Никого из этих мальчиков нет теперь на белом свете. Кто погиб на войне, кто умер от болезни, иные пропали безвестно. А некоторые, хотя и живут, превратились в других людей. И если бы эти другие люди встретили бы каким-нибудь колдовским образом тех, исчезнувших в бумазейных рубашонках, в полотняных туфлях на резиновом ходу, они не знали бы, о чем с ними говорить. Боюсь, не догадались бы даже, что встретили самих себя. Ну и бог с ними, с недогадливыми! Им некогда, они летят, плывут, несутся в потоке, загребают руками, все дальше и дальше, все скорей и скорей, день за днем, год за годом, меняются берега, отступают горы, редеют и облетают леса, темнеет небо, надвигается холод, надо спешить, спешить — и нет сил оглянуться назад, на то, что остановилось и замерло, как облако на краю небосклона.

В один из нестерпимо жарких августовских дней 1972 года — Москва тем летом задыхалась от зноя и дымной мглы, а Глебову приходилось, как назло, проводить много дней в городе, потому что ждали вселения в кооперативный дом, — Глебов заехал в мебельный магазин в новом районе, у черта на рогах, возле Коптевского рынка, и там случилась странная история. Он встретил приятеля допотопных времен. И забыл, как его зовут. Вообще-то он приехал туда за столом. Сказали, что можно взять стол, пока еще неизвестно где, сие есть тайна, но указали концы — антикварный, с медальонами, как раз к стульям красного дерева, купленным Мариной год назад для новой квартиры. Сказали, что в мебельном возле Коптевского рынка работает некий Ефим, который знает, где стол. Глебов подъехал после обеда, в неистовый солнцепек, поставил машину в тень и направился к магазину. На тротуаре перед входом, где в клочьях мусора и упаковочной бумаги стояли только что сгруженные или ожидающие погрузки шкафы, кушетки, всякая другая полированная дребедень, где с унылым видом слонялись покупатели, шоферы такси и неряшливо одетые мужики, готовые за трояк на все, Глебов спросил, как найти Ефима. Ответили: на заднем дворе. Глебов прошел через магазин, где от духоты и спиртового запаха лака нечем было дышать, и вышел узкою дверью на двор, совершенно пустынный. Какой-то работяга дремал в тенечке у стены, сидя на корточках. Глебов к нему: «Вы не Ефим?»

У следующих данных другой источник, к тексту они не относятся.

-- ==== Sys2Proof/Machine/CommandOps.lean ====
section
/-!
DEFINITION. The command front end: packets, tags, credits, replies and out queues (R309–R331).
-/
namespace Sys2Proof.Machine

/-! ### Shares (R315, R335) -/

/-- The share of host `n`: declared, first tag, count. -/
def hostReg (s : State) (n : Nat) : Word := s.reg (Reg.CMD_HOST + 4 * n)

/-- Tag `t` lies in the share of host `n`. Shares stand once they are locked. -/
def inShare (s : State) (n t : Nat) : Bool :=
  let h := hostReg s n
  s.regB Reg.CMD_LOCK 0 && bitAt h 31 && decide (field h 7 0 ≤ t) && decide (t < field h 7 0 + field h 16 8)

/-- Tag `t` lies in some share. -/
def inAnyShare (s : State) (t : Nat) : Bool := (List.range 8).any fun n => inShare s n t

/-- The tag is `QUEUED` or `ACTIVE`. -/
def TagSt.inFlight : TagSt → Bool
  | .queued | .active => true
  | _ => false

/-- How many tags satisfy a test. -/
def countTags (s : State) (p : TagSt → Bool) : Nat := ((List.range 256).filter fun t => p (s.tag t).st).length

/-- The map of the 256 tags in flight (R313). -/
def tagMap (s : State) : List Byte :=
  (List.range 32).map fun i => (bitsOf 8 fun b => (s.tag (8 * i + b)).st.inFlight)

/-- The check of R316. -/
def creditsOk (s : State) : Bool :=
  let c := s.cmd
  countTags s (· == .free) == c.nFree && countTags s TagSt.inFlight == c.nFlight && countTags s (· == .held) == c.nHeld
    && c.nFree + c.nFlight + c.nHeld == 256 && (List.range 256).all fun t => ((s.tag t).st == .free) == !inAnyShare s t

/-- Credit counts recomputed from the entries. -/
def recountCredits (s : State) : State :=
  { s with cmd := { s.cmd with
      nFree := countTags s (· == .free), nFlight := countTags s TagSt.inFlight, nHeld := countTags s (· == .held) } }

/-- CREDIT_RECOUNT at 985 µs (R316). -/
def creditRecount (s : State) : State :=
  let ok := creditsOk s
  let s := { s with cmd := { s.cmd with creditOk := ok } }
  if ok then s else raiseS 0x1008 0 0 s

/-! ### Posts (R317) -/

/-- CMD refuses a post (R317): result in CMD_RSTAT and `SAFE` with cause 0x100A. -/
def postRefused (tag : Nat) (s : State) : State :=
  raiseS 0x100A 7 tag (s.setReg Reg.CMD_RSTAT (word (2 ^ 31 + 2 ^ 24 + tag)))

/-- A post (R317). -/
def postBytes (r : List Byte) (s : State) : State :=
  let t := byteAt r 5
  let g := s.tag t
  let s := writeRbuf r s
  if g.st ≠ .active ∨ ((byteAt r 2).testBit 1 = false ∧ g.posted.contains (byteAt r 16)) then postRefused t s else storeReply r s

/-- The runtime posts a reply for a tag with its session; a terminal reply of an operation that awaits replay is held back (R418), and so
is one that a `BANKED` member's own sequencing finds: its journal still holds the operation in flight (R332). -/
def postReply (tag ses status detail fault : Nat) (results : List Byte) (s : State) : State :=
  let g := s.tag tag
  let r := mkReply g.opc (replyFlags (statusTerminal status) false false) ses tag (g.hseq.getD 0) s.sys.vcn status detail fault results
  if (g.replay ≠ 0 ∨ s.sys.state = .banked) ∧ statusTerminal status then s.setTag tag { g with heldBack := some r } else postBytes r s

/-- The runtime posts a reply for a tag that is still `ACTIVE`; an operation whose tag has ended has none to post. -/
def postIfActive (tag ses status detail fault : Nat) (results : List Byte) (s : State) : State :=
  if (s.tag tag).st = .active then postReply tag ses status detail fault results s else s

/-- ACCEPTED before a later terminal reply (R323), unless it has been posted. -/
def postAccepted (tag ses : Nat) (s : State) : State :=
  let g := s.tag tag
  if g.st = .active ∧ ¬ g.posted.contains 0 ∧ g.replay = 0 then postReply tag ses 0 0 0 [] s else s

/-! ### The checks of R313 -/

/-- Parameter length of an opcode; none where the table has no such opcode (R323). -/
def opcLen (opc : Nat) : Option Nat :=
  if opc = 0x01 then some 0
  else if [0x10, 0x11, 0x12, 0x18, 0x19, 0x1A, 0x20, 0x30, 0x31, 0x32, 0x33, 0x34, 0x35, 0x38, 0x39, 0x40, 0x41, 0x42, 0x48].contains opc then some 4
  else none

/-- The opcode's SES column is 0 without condition. -/
def opcSesZero (opc : Nat) : Bool := !([0x11, 0x12, 0x31, 0x32, 0x33].contains opc)

/-- Every parameter byte the table marks 0 is 0. -/
def zeroBytesOk (opc : Nat) (p : List Byte) : Bool :=
  let z (i : Nat) : Bool := byteAt p i == 0
  match opc with
  | 0x10 | 0x11 | 0x12 | 0x19 | 0x1A | 0x32 => z 2 && z 3
  | 0x18 | 0x20 => z 3
  | 0x30 | 0x31 | 0x33 | 0x34 | 0x35 | 0x41 => z 1 && z 2 && z 3
  | 0x38 => decide (byteAt p 1 < 4)
  | 0x39 | 0x40 | 0x42 => z 1
  | _ => true

/-- A non-consuming answer to a packet, with the code behind its status, which is recorded (R310, R312, R313). -/
def answer (p : Pkt) (status code : Nat) (results : List Byte) (s : State) : State :=
  outPush p.host true (mkReply p.opc (replyFlags false true false) p.ses p.tag p.hseq s.sys.vcn status 0 code results) (note code 7 p.tag s)

/-- The answer to a duplicate (R321). -/
def answerDuplicate (host tag : Nat) (s : State) : State :=
  let g := s.tag tag
  let rep (r : Option (List Byte)) : State := match r with
    | some r => outPush host true (withFlags (replyFlags false true true) r) s
    | none => s
  match g.st with
  | .active => rep g.lastNt
  | .held => rep g.stored
  | _ => s

/-- Step 8: the packet is consumed. -/
def consume (p : Pkt) (s : State) : State :=
  let g := s.tag p.tag
  let s := s.setTag p.tag { g with
    st := .queued, hseq := some p.hseq, host := p.host, opc := p.opc, stored := none, lastNt := none, posted := [], replay := 0
    pktSes := p.ses, hvcn := p.hvcn }
  let s := { s with cmd := { s.cmd with queue := s.cmd.queue ++ [p], nHeld := s.cmd.nHeld - 1, nFlight := s.cmd.nFlight + 1 } }
  (s.setReg (Reg.CMD_HSEQ + 4 * p.host) p.hseq).setRegB Reg.CMD_HSEQV p.host true

/-- Steps 2–8 of R313 on a framed packet; `flags` are its FLAGS. -/
def checkPacket (p : Pkt) (flags : Nat) (s : State) : State :=
  match opcLen p.opc with
  | none => answer p 6 0x1002 [] s
  | some n =>
    if flags ≠ 0 ∨ (opcSesZero p.opc ∧ p.ses ≠ 0) ∨ p.params.length ≠ n ∨ ¬ zeroBytesOk p.opc p.params ∨ later p.hvcn s.sys.vcn then
      answer p 7 0x1003 [] s
    else if !inShare s p.host p.tag then answer p 3 0x1005 (tagMap s) s
    else if (s.tag p.tag).hseq = some p.hseq then answerDuplicate p.host p.tag (note 0x1006 7 p.tag s)
    else if (s.tag p.tag).st ≠ .held then answer p 3 0x1005 (tagMap s) s
    else if s.regB Reg.CMD_HSEQV p.host && !later p.hseq (s.reg (Reg.CMD_HSEQ + 4 * p.host)) then answer p 7 0x1004 [] s
    else consume p s

/-- The packets of a BODY (R311, R313). -/
def feedBody : Nat → Nat → List Byte → State → State
  | 0, _, _, s => s
  | k + 1, host, body, s =>
    if body.all (· == 0) then s
    else
      let len := halfAt body 6
      if body.length < 16 ∨ byteAt body 0 ≠ 1 ∨ 16 + len > body.length ∨ len > 240 then note 0x1001 0 host s
      else
        let p : Pkt := { host := host, tag := byteAt body 5, opc := byteAt body 1, ses := byteAt body 4, hseq := wordAt body 8
                         hvcn := wordAt body 12, params := (body.drop 16).take len }
        feedBody k host (body.drop (16 + (len + 3) / 4 * 4)) (checkPacket p (halfAt body 2) s)

/-- CMD_FEED of an accepted HOST_DOWN telegram (R313): taken in `ACTIVE` (R331), in P1. -/
def feedTelegram (host : Nat) (telegram : List Byte) (s : State) : State :=
  if s.sys.phase ≠ 1 then note 0x100C 0 0 s
  else if s.sys.state ≠ .active then s
  else feedBody 20 host ((telegram.drop 32).take (telegram.length - 36)) s

/-- Takes the head packet: its tag becomes `ACTIVE` (R314). A packet whose tag no longer stands `QUEUED` is not handed over. -/
def popHead (s : State) : Option (Pkt × State) :=
  match s.cmd.queue.dropWhile fun p => (s.tag p.tag).st != .queued with
  | [] => none
  | p :: ps =>
    if s.cmd.handed ≥ 32 ∨ s.sys.state ≠ .active then none
    else
      let s := s.setTag p.tag { s.tag p.tag with st := .active, applied := s.sys.vcn, params := wordAt p.params 0 }
      some (p, { s with cmd := { s.cmd with
        queue := ps, handed := s.cmd.handed + 1
        dirty := if s.cmd.dirty.contains p.tag then s.cmd.dirty else s.cmd.dirty ++ [p.tag] } })

/-- This VC's mirror is sent with EXT (R429). -/
def markExt (s : State) : State := { s with rt := { s.rt with ext := true } }

/-- Packets not handed over when the module leaves `ACTIVE` for `BANKED` are dropped, and their tags are `HELD` (R331; DEDUCED, log
entry 117). -/
def dropQueued (s : State) : State :=
  recountCredits (s.cmd.queue.foldl (fun s p => if (s.tag p.tag).st = .queued then s.setTag p.tag { s.tag p.tag with st := .held } else s)
    { s with cmd := { s.cmd with queue := [] } })

/-- HSEQ_LAST of a host is no longer valid (R320). -/
def dropHseq (host : Nat) (s : State) : State := s.setRegB Reg.CMD_HSEQV host false

end Sys2Proof.Machine
end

Работяга поднял мутный взгляд, посмотрел сурово и чуть выдавил презрительную ямку на подбородке, что должно было означать: нет. По этой выдавленной ямке и по чему-то еще, неуловимому, Глебов вдруг догадался, что этот помертвелый от жары и жажды похмелиться, несчастный мебельный «подносила» — дружок давних лет. Понял не глазами, а чем-то другим, каким-то стуком внутри. Но ужасно было вот что: хорошо зная, кто это, начисто забыл имя! Поэтому стоял молча, покачиваясь в своих скрипучих сандалетах, и смотрел на работягу, вспоминая изо всех сил. Целая жизнь налетела внезапно. Но имя? Такое хитроватое, забавное. И в то же время детское. Единственное в своем роде. Безымянный друг опять налаживался дремать: кепочку натянул на нос, голову закинул и рот отвалил.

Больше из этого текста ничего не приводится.